Theorem of Green, theorem of Gauss and theorem of Stokes

We will follow the procedure:

• First we must calculate the parametrization of the surface.

$\sigma(x,y)=\Big(x,y,\dfrac{x^2+y^2}{2}\Big)$, as $z\leq2$, we have that $x^2+y^2 \leq 4$, $(x,y)$ take values inside a circle with radius $2$.

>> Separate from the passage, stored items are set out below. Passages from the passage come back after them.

/-! ## The descriptor path -/

/-- How a transfer is taken (01 R3, R4): as a descriptor transfer of ring r and slot i when the part is in MONITORING with SW_RST_N
released and the burst is the four words of that slot of an enabled ring whose window no other enabled ring's overlaps; unseen outside
MONITORING, under SW_RST_N, or when it touches no enabled window; and as a stray access in every other case. An address is inside a ring's
window when the ring is enabled and the address runs from the base to base + 4 * (slot count) - 1 (R2), and a transfer touches the window
when one of its words, from its start address to start address + burst length - 1, is inside it; a burst past the last word address goes
on upwards and touches nothing at address 0 (the model's reading, log entry 7). What a write carries (R5, R7):
the masked key and the sequence bit by bit from the halves that the profile names, void exactly when the disposition nibble is the VOID
code, and good parity exactly when every byte of every word together with its parity bit has an even number of ones; parity bit b belongs
to bits 8b + 7 to 8b (the model's choice, log entry 6). -/
def Obligations.TransfersAreRecognised : Prop :=
  (∀ (s : State) (r : RingIx) (i : Nat) (addr : BitVec 22),
    s.device = .monitoring → s.rstAsserted = false → (s.ring r).enabled = true → i < (s.ring r).slotCount →
    addr.toNat = (s.ring r).base.toNat + 4 * i → (∀ q : RingIx, q ≠ r → (s.ring q).inWindow addr.toNat = false) →
    recognise addr 3 s = .descriptor r i) ∧
  (∀ (s : State) (addr : BitVec 22) (slen : BitVec 2),
    (s.device ≠ .monitoring ∨ s.rstAsserted = true ∨ ∀ r : RingIx, (s.ring r).touched addr.toNat (slen.toNat + 1) = false) →
    recognise addr slen s = .unseen) ∧
  (∀ (s : State) (addr : BitVec 22) (slen : BitVec 2) (r : RingIx),
    s.device = .monitoring → s.rstAsserted = false → (s.ring r).touched addr.toNat (slen.toNat + 1) = true →
    (slen ≠ 3 ∨ ∀ q : RingIx, (s.ring q).inWindow addr.toNat = true → (addr.toNat - (s.ring q).base.toNat) % 4 ≠ 0) →
    recognise addr slen s = .stray) ∧
  (∀ (x : RingRecord) (a : Nat),
    x.inWindow a = true ↔ x.enabled = true ∧ x.base.toNat ≤ a ∧ a < x.base.toNat + 4 * x.slotCount) ∧
  (∀ (x : RingRecord) (addr : BitVec 22) (slen : BitVec 2),
    (x.touched addr.toNat (slen.toNat + 1) = true ↔
      x.enabled = true ∧ x.base.toNat < addr.toNat + (slen.toNat + 1) ∧ addr.toNat < x.base.toNat + 4 * x.slotCount) ∧
    (0 < x.slotCount → (x.touched addr.toNat (slen.toNat + 1) = true ↔
      ∃ k : Nat, k ≤ slen.toNat ∧ x.inWindow (addr.toNat + k) = true))) ∧
  (∀ (v : DeviceValues) (w : Vector BusWord 4) (n : Nat), n < 16 →
    (maskedKeyOf v w.toList).getLsbD n =
      (w[v.profile.keyWord].data.getLsbD (if v.profile.keyUpper then n + 16 else n) && v.keyMask.getLsbD n) ∧
    (sequenceOf v w.toList).getLsbD n = w[v.profile.seqWord].data.getLsbD (if v.profile.seqUpper then n + 16 else n)) ∧
  (∀ (v : DeviceValues) (w : Vector BusWord 4), isVoid v w.toList = true ↔
    ∀ n : Nat, n < 4 → w[v.profile.dispWord].data.getLsbD (4 * v.profile.dispNibble.val + n) = v.profile.voidCode.getLsbD n) ∧
  (∀ w : Vector BusWord 4, burstOk w.toList = true ↔ ∀ (i : Fin 4) (b : Nat), b < 4 →
    ((List.range 8).countP (fun j => w[i].data.getLsbD (8 * b + j)) + if w[i].par.getLsbD b then 1 else 0) % 2 = 0) ∧
  (∀ (d : BitVec 32) (b : Nat), b < 4 →
    ((List.range 8).countP (fun j => d.getLsbD (8 * b + j)) + if (goodParity d).getLsbD b then 1 else 0) % 2 = 0)
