/-! ## One step of each command -/

theorem test_power_on : after (.powerOn ⟨5, 1, false, 2, true⟩) holding
    (fun t => t.device == .loading && t.time.ratio == 4000 && t.panel.chord == .spent && t.totalHeld == 0) = true := by decide +kernel
theorem test_arrival : after (.busTransfer true 0x4000 3 (forward 0x0A21 500)) part (fun t =>
    (t.ring 3).held == 1 && (t.flowAt 0).isSome && slotGet (t.ring 3).slots 0 == some ⟨some ⟨0, 0⟩, 0x0A21, 500, 0⟩) = true := by
  decide +kernel
theorem test_departure : after (.busTransfer false 0x401C 3 []) holding (fun t =>
    (t.ring 3).departed == 1 && (t.ring 3).held == 1 && t.reads == [some ⟨3, 7, some 1000⟩]) = true := by decide +kernel
theorem test_read_data_check : after (.readDataCheck [word 0, word 0, word 0, word 1])
    { holding with reads := [some ⟨3, 0, some 1000⟩] } (fun t => (t.ring 3).stampMismatches == 1 && t.alarm.stack == 1) = true := by
  decide +kernel
theorem test_short_read : after (.busTransfer false 0x4000 0 []) holding (fun t => t.reads == [none] && (t.ring 3).strayAccesses == 1) = true ∧
    after (.readDataCheck [word 1]) { holding with reads := [none, some ⟨3, 0, some 1000⟩] }
      (fun t => t.reads.length == 1 && t.path.toSwitch == [(2, [word 1])] && (t.ring 3).parityFaults == 0) = true := by decide +kernel
theorem test_bus_reset : after .busReset holding (fun t =>
    (t.ring 3).flushed == 2 && t.totalHeld == 0 && t.startRec.busResets == 1 && t.rstAsserted) = true := by decide +kernel
theorem test_release : after .swRstNRelease { holding with rstAsserted := true } (fun t => !t.rstAsserted && t.totalHeld == 2) = true := by decide +kernel
theorem test_bus_clock : after (.busClock false) part (fun t => t.time.acc == 256 && t.time.loss == 1) = true := by decide +kernel
theorem test_seen_edge : after .seenRisingEdge (withDue { Due.none with seenEdge := true } part)
    (fun t => t.time.meter == .counting 0 0 0) = true := by decide +kernel
theorem test_tick : after (.tick part.pins) (withDue { Due.none with tick := true } part)
    (fun t => t.time.tickCount == 1 && t.due == Due.none) = true := by decide +kernel
theorem test_ref_loss : after .refLoss { part with
      due := { Due.none with refLoss := true }, time := { part.time with source := .locked } }
    (fun t => t.time.source == .holdover && t.log.records.length == 1) = true := by decide +kernel
theorem test_measurement : after .measurementCompletion (withDue { Due.none with measurement := some 64000 } part)
    (fun t => t.time.ratio == 4000 && t.time.source == .locked) = true := by decide +kernel
theorem test_millisecond_strobe : after .millisecondStrobe (withDue { Due.none with msStrobe := true } part)
    (fun t => t.tally.timer == 1 && t.time.secondsCounter == 1) = true := by decide +kernel
theorem test_seconds_strobe : after .secondsStrobe
      { part with due := { Due.none with secondsStrobe := true }, panel := { part.panel with chord := .timing 1 } }
    (fun t => t.tally.periodNumber == 1 && t.panel.chord == .spent) = true := by decide +kernel
theorem test_sweep_pace : after .sweepPace (withDue { Due.none with sweepPace := true } lagging)
    (fun t => (t.flowAt 0).map (fun f => f.tag) == some 1 && t.sweepNext == 1) = true := by decide +kernel
theorem test_silence_tick : after .silenceTick (withDue { Due.none with silenceTick := true } part)
    (fun t => (t.ring 3).silenceCounter == 1 && (t.ring 2).silenceCounter == 0) = true := by decide +kernel
theorem test_boundary : after .boundary { part with tally := { part.tally with timer := 1000 } }
    (fun t => t.tally.history.map (fun q => q.phase) == [.closing 255, .opened] && t.tally.timer == 0) = true := by decide +kernel
theorem test_debounced_change : after (.debouncedStateChange .clrA)
      { part with panel := ⟨⟨false, 40000⟩, ⟨true, 0⟩, ⟨false, 0⟩, .idle⟩ }
    (fun t => t.panel.chord == .timing 0 && t.panel.clrA.pressed) = true := by decide +kernel
theorem test_address_character : after (.addressCharacter 5 false) part (fun t => t.line.rx == .collecting true []) = true := by
  decide +kernel
theorem test_data_character : after (.dataCharacter 61 false) { part with line := { part.line with rx := .collecting true [2] } }
    (fun t => t.line.rx == .overlong true 2) = true := by decide +kernel
theorem test_gap_limit : after .gapLimitExpiry { part with line := { part.line with rx := .collecting true [], gapTicks := 22924 } }
    (fun t => t.line.rx == .waiting && t.line.lineErrors == 1) = true := by decide +kernel
theorem test_quiet_limit : after .quietLimitExpiry { part with line := { part.line with rx := .overlong true 2, gapTicks := 22924 } }
    (fun t => t.line.reply.map (fun r => r.chars) == some [0x85, 7, 0]) = true := by decide +kernel
theorem test_reply_start : after .replyStart (replying ⟨[0x85, 0, 0], false, 11462, 3, false⟩ part) (fun t => t.tlDe) = true := by
  decide +kernel
theorem test_reply_end : after .replyEnd (replying ⟨[0x85, 0, 0], true, 17193, 3, false⟩ part)
    (fun t => !t.tlDe && t.line.reply == none) = true := by decide +kernel
theorem test_load_end : after (.loadEnd []) State.reset
    (fun t => t.device == .unconfigured && t.startRec.result == .absent && t.alarm.stack == 1) = true := by decide +kernel
/-- The first bit of the image is taken at the last tick of the 25th SPI clock; the read of an absent image stops after 16 ones. -/
theorem test_loader_tick :
    (LoadRead.tick true ⟨98, [], []⟩) = ⟨99, [], []⟩ ∧ (LoadRead.tick true ⟨99, [], []⟩) = ⟨100, [true], []⟩ ∧
      (LoadRead.tick true ⟨159, List.replicate 7 true, [0xFF]⟩) = ⟨160, [], [0xFF, 0xFF]⟩ ∧
      (LoadRead.tick true ⟨160, [], [0xFF, 0xFF]⟩) = ⟨160, [], [0xFF, 0xFF]⟩ ∧
      (LoadRead.tick false ⟨127, [false, true, false, false, false, true, false], []⟩) = ⟨128, [], [0x44]⟩ := by decide +kernel
/-- CFG_MOSI carries 0x03 in the SPI clocks 0 to 7: low in clock 5, high in clock 6. -/
theorem test_cfg_outputs :
    State.reset.cfgSelected = true ∧ part.cfgSelected = false ∧
      (({ State.reset with load := ⟨20, [], []⟩ } : State).cfgMosi = false) ∧
      (({ State.reset with load := ⟨24, [], []⟩ } : State).cfgMosi = true) ∧
      (({ State.reset with load := ⟨26, [], []⟩ } : State).cfgSck = true) ∧ (({ State.reset with load := ⟨24, [], []⟩ } : State).cfgSck = false) := by
  decide +kernel
theorem test_status : after (.status 5) part
    (fun t => t.line.reply.map (fun r => r.chars.take 4) == some [0x85, 0, 28, 2]) = true := by decide +kernel
theorem test_read_flow : after (.readFlow 5 0 3) flowing (fun t => t.line.reply.map (fun r => r.chars.length) == some 36) = true := by
  decide +kernel
theorem test_find_flow : after (.findFlow 5 3 0x0A21) flowing
    (fun t => t.line.reply.map (fun r => r.chars) == some [0x85, 0, 4, 0, 3, 0, 0]) = true := by decide +kernel
theorem test_define_flow : after (.defineFlow 5 3 0x0A22 ⟨50, 0, 0, 0, 0, 0, 0, 0⟩) flowing
    (fun t => (t.flowAt 1).map (fun f => f.cycle) == some (.waiting 100)) = true := by decide +kernel
theorem test_remove_flow : after (.removeFlow 5 0) flowing (fun t => t.flowAt 0 == none && (t.entry 0).gen == 1) = true := by
  decide +kernel
theorem test_set_period : after (.setPeriod 5 0 500) flowing
    (fun t => (t.flowAt 0).map (fun f => f.cycle) == some (.tracking 400 (some 500) 1000)) = true := by decide +kernel
theorem test_read_ring : after (.readRing 5 3 2) part (fun t => t.line.reply.map (fun r => r.chars.length) == some 37) = true := by
  decide +kernel
theorem test_read_ring_counters : after (.readRing 5 3 0) holding (fun t => t.line.reply.map (fun r => r.chars) ==
    some ([0x85, 0, 32, 3, 0, 7, 0, 0x40, 0, 0, 8, 0, 2, 0, 2, 0, 0, 0, 2] ++ List.replicate 16 0)) = true := by decide +kernel
theorem test_define_ring : after (.defineRing 5 4 0x4020 8 1) part
    (fun t => (t.ring 4).enabled && (t.ring 4).stampOn && !(t.ring 4).autoEnrol) = true := by decide +kernel
theorem test_ring_off : after (.ringOff 5 3) holding (fun t => !(t.ring 3).enabled && (t.ring 3).flushed == 2) = true := by
  decide +kernel
theorem test_read_summary : after (.readSummary 5 0 1) part
    (fun t => t.line.reply.map (fun r => r.chars.length) == some 54) = true := by decide +kernel
theorem test_take_incidents : after (.takeIncidents 5 255) (raise .configFault .device 2 part)
    (fun t => t.log.records.length == 0 && t.line.reply.map (fun r => r.chars.length) == some 22) = true := by decide +kernel
theorem test_acknowledge : after (.acknowledge 5 2) (raise .configFault .device 2 part)
    (fun t => t.alarm.stack == 0 && t.log.records.length == 1) = true := by decide +kernel
theorem test_set_alarm_map : after (.setAlarmMap 5 (Vector.replicate 14 2) 0xFF 0 0) part
    (fun t => t.alarm.settings.mask == 0b01111110 && t.alarm.settings.classMap[13].val == 2) = true := by decide +kernel
theorem test_set_tally_period : after (.setTallyPeriod 5 7) part (fun t => t.tally.pendingCode == some 5) = true := by decide +kernel
theorem test_clear_tallies : after (.clearTallies 5) holding
    (fun t => t.tally.periodNumber == 1 && (t.ring 3).enqueued == 2 && t.tally.history.length == 1) = true := by decide +kernel
theorem test_restart : after (.restart 0) holding (fun t => t.device == .loading && t.flowAt 0 == none) = true := by decide +kernel
theorem test_start : after (.start 5) { part with device := .unconfigured } (fun t => t.device == .monitoring) = true := by
  decide +kernel
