-- ==== Sys2Proof/Proofs/BusReset.lean ====
section
/-! A bus reset: the rings flushed in ring order, their records dropped, RING_FLUSH raised (01 R16, R25). -/

namespace Sys2Proof.Machine

/-! ## What a flush leaves -/

/-- A state that differs in what the descriptor path changes, written out. -/
theorem TransferFrame.eq {s t : State} (h : TransferFrame s t) : t = { s with
    rings := t.rings, flows := t.flows, tally := { s.tally with history := t.tally.history }, log := t.log, alarm := t.alarm } := by
  obtain ⟨h1, h2, h3, h4, h5, h6, h7, h8, h9, h10, -, h12, h13, h14, h15, h16, h17, h18, h19, h20⟩ := h
  dsimp only
  rw [← h1, ← h2, ← h3, ← h4, ← h5, ← h6, ← h7, ← h8, ← h9, ← h10, ← h12, ← h13, ← h14, ← h15, ← h16, ← h17, ← h18, ← h19, ← h20]

theorem dropNotice_ring_ne {r q : RingIx} (hq : q ≠ r) (p : PendingRecord) (s : State) : (dropNotice r p s).ring q = s.ring q := by
  have hroll := (creditAndRoll_frame p s).ring q
  unfold dropNotice
  split
  · next hc =>
    rw [hc] at hroll
    exact hroll
  · next hc =>
    rw [hc] at hroll
    rw [countUntrackedDeparture_eq, (modOpen_frame _ _).ring, State.modRing_ring_ne _ _ hq]
    exact hroll

theorem foldl_dropNotice_ring_ne {r q : RingIx} (hq : q ≠ r) (l : List (Nat × PendingRecord)) (s : State) :
    (l.foldl (fun u p => dropNotice r p.2 u) s).ring q = s.ring q := by
  induction l generalizing s with
  | nil => rfl
  | cons e rest ih => exact (ih _).trans (dropNotice_ring_ne hq e.2 s)

theorem flushRing_disabled {s : State} {r : RingIx} (h : (s.ring r).enabled = false) : flushRing s r = s := by
  simp [flushRing, h]

theorem flushRing_ring_ne {s : State} {r q : RingIx} (hq : q ≠ r) : (flushRing s r).ring q = s.ring q := by
  have hdrop := foldl_dropNotice_ring_ne hq (s.ring r).slots (s.modRing r (fun x => { x with slots := [] }))
  rw [State.modRing_ring_ne _ _ hq] at hdrop
  unfold flushRing
  split
  · dsimp only
    split
    · rw [State.modRing_ring_ne _ _ hq]
      exact hdrop
    · rw [(raise_frame _ _ _ _).ring, State.modRing_ring_ne _ _ hq]
      exact hdrop
  · rfl

/-- The rings after the flushes of a list of rings (01 R25). -/
theorem foldl_flushRing_ring (l : List RingIx) (hl : l.Nodup) (s : State) (q : RingIx) : ∃ n, (l.foldl flushRing s).ring q =
    if q ∈ l ∧ (s.ring q).enabled = true then
      { s.ring q with
        slots := [], held := 0, flushed := (s.ring q).flushed + BitVec.ofNat 32 (s.ring q).held, untrackedDepartures := n }
    else s.ring q := by
  induction l generalizing s with
  | nil => exact ⟨0, by simp⟩
  | cons r rest ih =>
    obtain ⟨hr, hrest⟩ := List.nodup_cons.mp hl
    obtain ⟨n, hn⟩ := ih hrest (flushRing s r)
    rw [List.foldl_cons, hn]
    by_cases hq : q = r
    · subst hq
      obtain ⟨m, hm⟩ := flushRing_ring s q q
      refine ⟨m, ?_⟩
      rw [if_neg (fun h => hr h.1)]
      cases he : (s.ring q).enabled with
      | true => rw [hm, if_pos ⟨rfl, he⟩, if_pos ⟨List.mem_cons_self, rfl⟩]
      | false => rw [flushRing_disabled he, if_neg (fun h => nomatch h.2)]
    · refine ⟨n, ?_⟩
      rw [flushRing_ring_ne hq]
      simp only [List.mem_cons, hq, false_or]

theorem foldl_flushRing_frame (l : List RingIx) (s : State) : TransferFrame s (l.foldl flushRing s) :=
  foldl_transferFrame l flushRing flushRing_frame s

/-! ## Flushes of rings with nothing HELD -/

/-- A ring record flushed (01 R25). -/
def RingRecord.flushedOut (x : RingRecord) : RingRecord :=
  { x with slots := [], flushed := x.flushed + BitVec.ofNat 32 x.held, held := 0 }

theorem flushRing_empty {s : State} {r : RingIx} (h : (s.ring r).enabled = true → (s.ring r).slots = []) :
    ∃ x, flushRing s r = s.setRing r x ∧ x.untrackedDepartures = (s.ring r).untrackedDepartures := by
  cases he : (s.ring r).enabled with
  | false => exact ⟨s.ring r, by rw [flushRing_disabled he, State.setRing_self], rfl⟩
  | true =>
    refine ⟨(s.ring r).flushedOut, ?_, rfl⟩
    simp only [flushRing, he, h he, if_true, List.foldl_nil, List.length_nil, State.modRing_modRing]
    rfl

theorem foldl_flushRing_empty (l : List RingIx) (s : State) (h : ∀ r, (s.ring r).enabled = true → (s.ring r).slots = []) :
    ∃ rings, l.foldl flushRing s = s.setRings rings ∧
      rings.map (fun x => x.untrackedDepartures) = s.rings.map (fun x => x.untrackedDepartures) := by
  induction l generalizing s with
  | nil => exact ⟨s.rings, rfl, rfl⟩
  | cons r rest ih =>
    obtain ⟨x, hx, hu⟩ := flushRing_empty (h r)
    have hnext : ∀ q, ((flushRing s r).ring q).enabled = true → ((flushRing s r).ring q).slots = [] := by
      intro q hq
      by_cases hqr : q = r
      · subst hqr
        rw [(flushRing_frame s q).enabled q] at hq
        obtain ⟨m, hm⟩ := flushRing_ring s q q
        rw [hm, if_pos ⟨rfl, hq⟩]
      · rw [flushRing_ring_ne hqr] at hq ⊢
        exact h q hq
    obtain ⟨rings, hrings, hmap⟩ := ih (flushRing s r) hnext
    refine ⟨rings, by rw [List.foldl_cons, hrings, hx]; rfl, hmap.trans ?_⟩
    rw [hx, State.setRing_rings]
    ext i hi
    by_cases hir : r.val = i
    · subst hir
      simpa [State.ring] using hu
    · simp [hir]

/-! ## What drops and flushes count when no flow lags (01 R16; 03 R53) -/

/-- A saturating counter after a number of counts. -/
def countTimes (cap x n : Nat) : Nat := if n = 0 then x else satAdd cap x n

theorem countTimes_countTimes (cap x m n : Nat) : countTimes cap (countTimes cap x m) n = countTimes cap x (m + n) := by
  unfold countTimes satAdd
  grind

def FlowRecord.dropped (f : FlowRecord) (n : Nat) : FlowRecord :=
  { f with
    running := { f.running with switchDrops := countTimes max32 f.running.switchDrops n }
    period := { f.period with switchDrops := countTimes max16 f.period.switchDrops n } }

theorem FlowRecord.dropped_dropped (f : FlowRecord) (m n : Nat) : (f.dropped m).dropped n = f.dropped (m + n) := by
  simp only [FlowRecord.dropped, countTimes_countTimes]

theorem FlowRecord.dropped_zero (f : FlowRecord) : f.dropped 0 = f := rfl

/-- A flow entry after a number of switch drops. -/
def FlowEntry.dropped (e : FlowEntry) (n : Nat) : FlowEntry := { e with flow := e.flow.map (fun f => f.dropped n) }

theorem FlowEntry.dropped_dropped (e : FlowEntry) (m n : Nat) : (e.dropped m).dropped n = e.dropped (m + n) := by
  simp [FlowEntry.dropped, Function.comp_def, FlowRecord.dropped_dropped]

theorem FlowEntry.dropped_zero (e : FlowEntry) : e.dropped 0 = e := by
  simp [FlowEntry.dropped, FlowRecord.dropped_zero]

def Summary.untracked (n : Nat) (q : Summary) : Summary :=
  { q with untrackedDepartures := countTimes max32 q.untrackedDepartures n }

theorem openHistory_untracked_untracked (h : List Summary) (m n : Nat) :
    openHistory (Summary.untracked n) (openHistory (Summary.untracked m) h) = openHistory (Summary.untracked (m + n)) h := by
  simp only [openHistory, List.map_map]
  refine List.map_congr_left (fun q _ => ?_)
  by_cases ho : q.phase = .opened
  · simp [ho, Summary.untracked, countTimes_countTimes]
  · simp [ho]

On the other hand, the curve $C$ is the circumference in $z=2$, with radius $2$, as is shown in the picture, and its parametrization will be $$\gamma(t)=(2\cdot\cos(t),2\cdot\sin(t),2), \mbox{ for } t\in[0,2\pi]$$

• We calculate $$rot(F)=\Big(\dfrac{d}{dy}F_3-\dfrac{d}{dz}F_2,\dfrac{d}{dz}F_1-\dfrac{d}{dx}F_3,\dfrac{d}{dx}F_2-\dfrac{d}{dy}F_2\Big)=$$ $$=(z^2+x,0-0,-z-3)$$

• We calculate now using our knowledge on vector analysis, $$\int_S rot(F)dS=\int_S rot(F(\sigma(x,y)))dS=$$ $$=\int_S \Big(\Big( \dfrac{x^2+y^2}{2}\Big)^2+x,0,-\dfrac{x^2+y^2}{2}-3\Big)\cdot(T_x \times T_y) \ dxdy$$ Where $Tx = (1,0, x), Ty = (0,1, y)$, and therefore, $T_x \times T_y = (-x, - y, 1)$. Then: $$\int_S rot(F)dS=-\int_S \Big(\Big( \dfrac{x^2+y^2}{2}\Big)^2\cdot x+x^2+\dfrac{x^2+y^2}{2}+3\Big) \ dxdy=$$ $$=\lbrace\mbox{Change to polar coordinates } (|J|=r)\rbrace=$$ $$=-\int_0^2\int_0^{2\pi}\Big(\dfrac{r^5}{4}\cdot\cos(t)+r^2\cdot\cos^2(t)+\dfrac{r^2}{2}+3\Big)\cdot r\cdot dtdr=$$ $$=\lbrace\mbox{ we use that } \cos^2(t)=\dfrac{1+\cos(2t)}{2}\rbrace=$$ $$-\int_0^2\int_0^{2\pi}\Big(\dfrac{r^6}{4}\cdot\cos(t)+r^3\cdot\dfrac{1+\cos(2t)}{2}+\dfrac{r^3}{2}+3r\Big)dtdr=$$ $$=\lbrace \mbox{the integral of the cosine between } 0 \mbox{ and } 2\pi \mbox{ is zero}\rbrace=$$ $$=-2\cdot\Big[\dfrac{r^4}{8}\Big]_0^2\cdot[t]_0^{2\pi}-3\Big[\dfrac{r^2}{2}\Big]_0^2\cdot[t]_0^{2\pi}=-20\pi$$

We now calculate the integral using the parametrization of the curve $C$: $\gamma(t)=(2\cdot\cos(t),2\cdot\sin(t),2), \mbox{ for } t\in[0,2\pi]$

$$\int_C F\cdot dL=\int_0^{2\pi} F(\gamma(t))\cdot \gamma'(t)dt=\int_0^{2\pi} (6\sin(t),-4\cos(t),8\sin(t))\cdot(-2\sin(t),2\cos(t),0)dt=$$ $$-4\int_0^{2\pi}(3\sin^2(t)+2\cos^2(t))dt=\left\{\begin{array}{c} 2\sin^2(t)+2\cos^2(t)=2 \\ \sin^2(t)=\dfrac{1-\cos(2t)}{2} \end{array}\right\}=$$ $$=-4\int_0^{2\pi} \Big(2+\dfrac{1-\cos(2t)}{2}\Big)dt=-8\cdot2\pi-4\cdot\dfrac{1}{2}\cdot2\pi=-20\pi$$ and therefore the Stokes theorem is satisfied.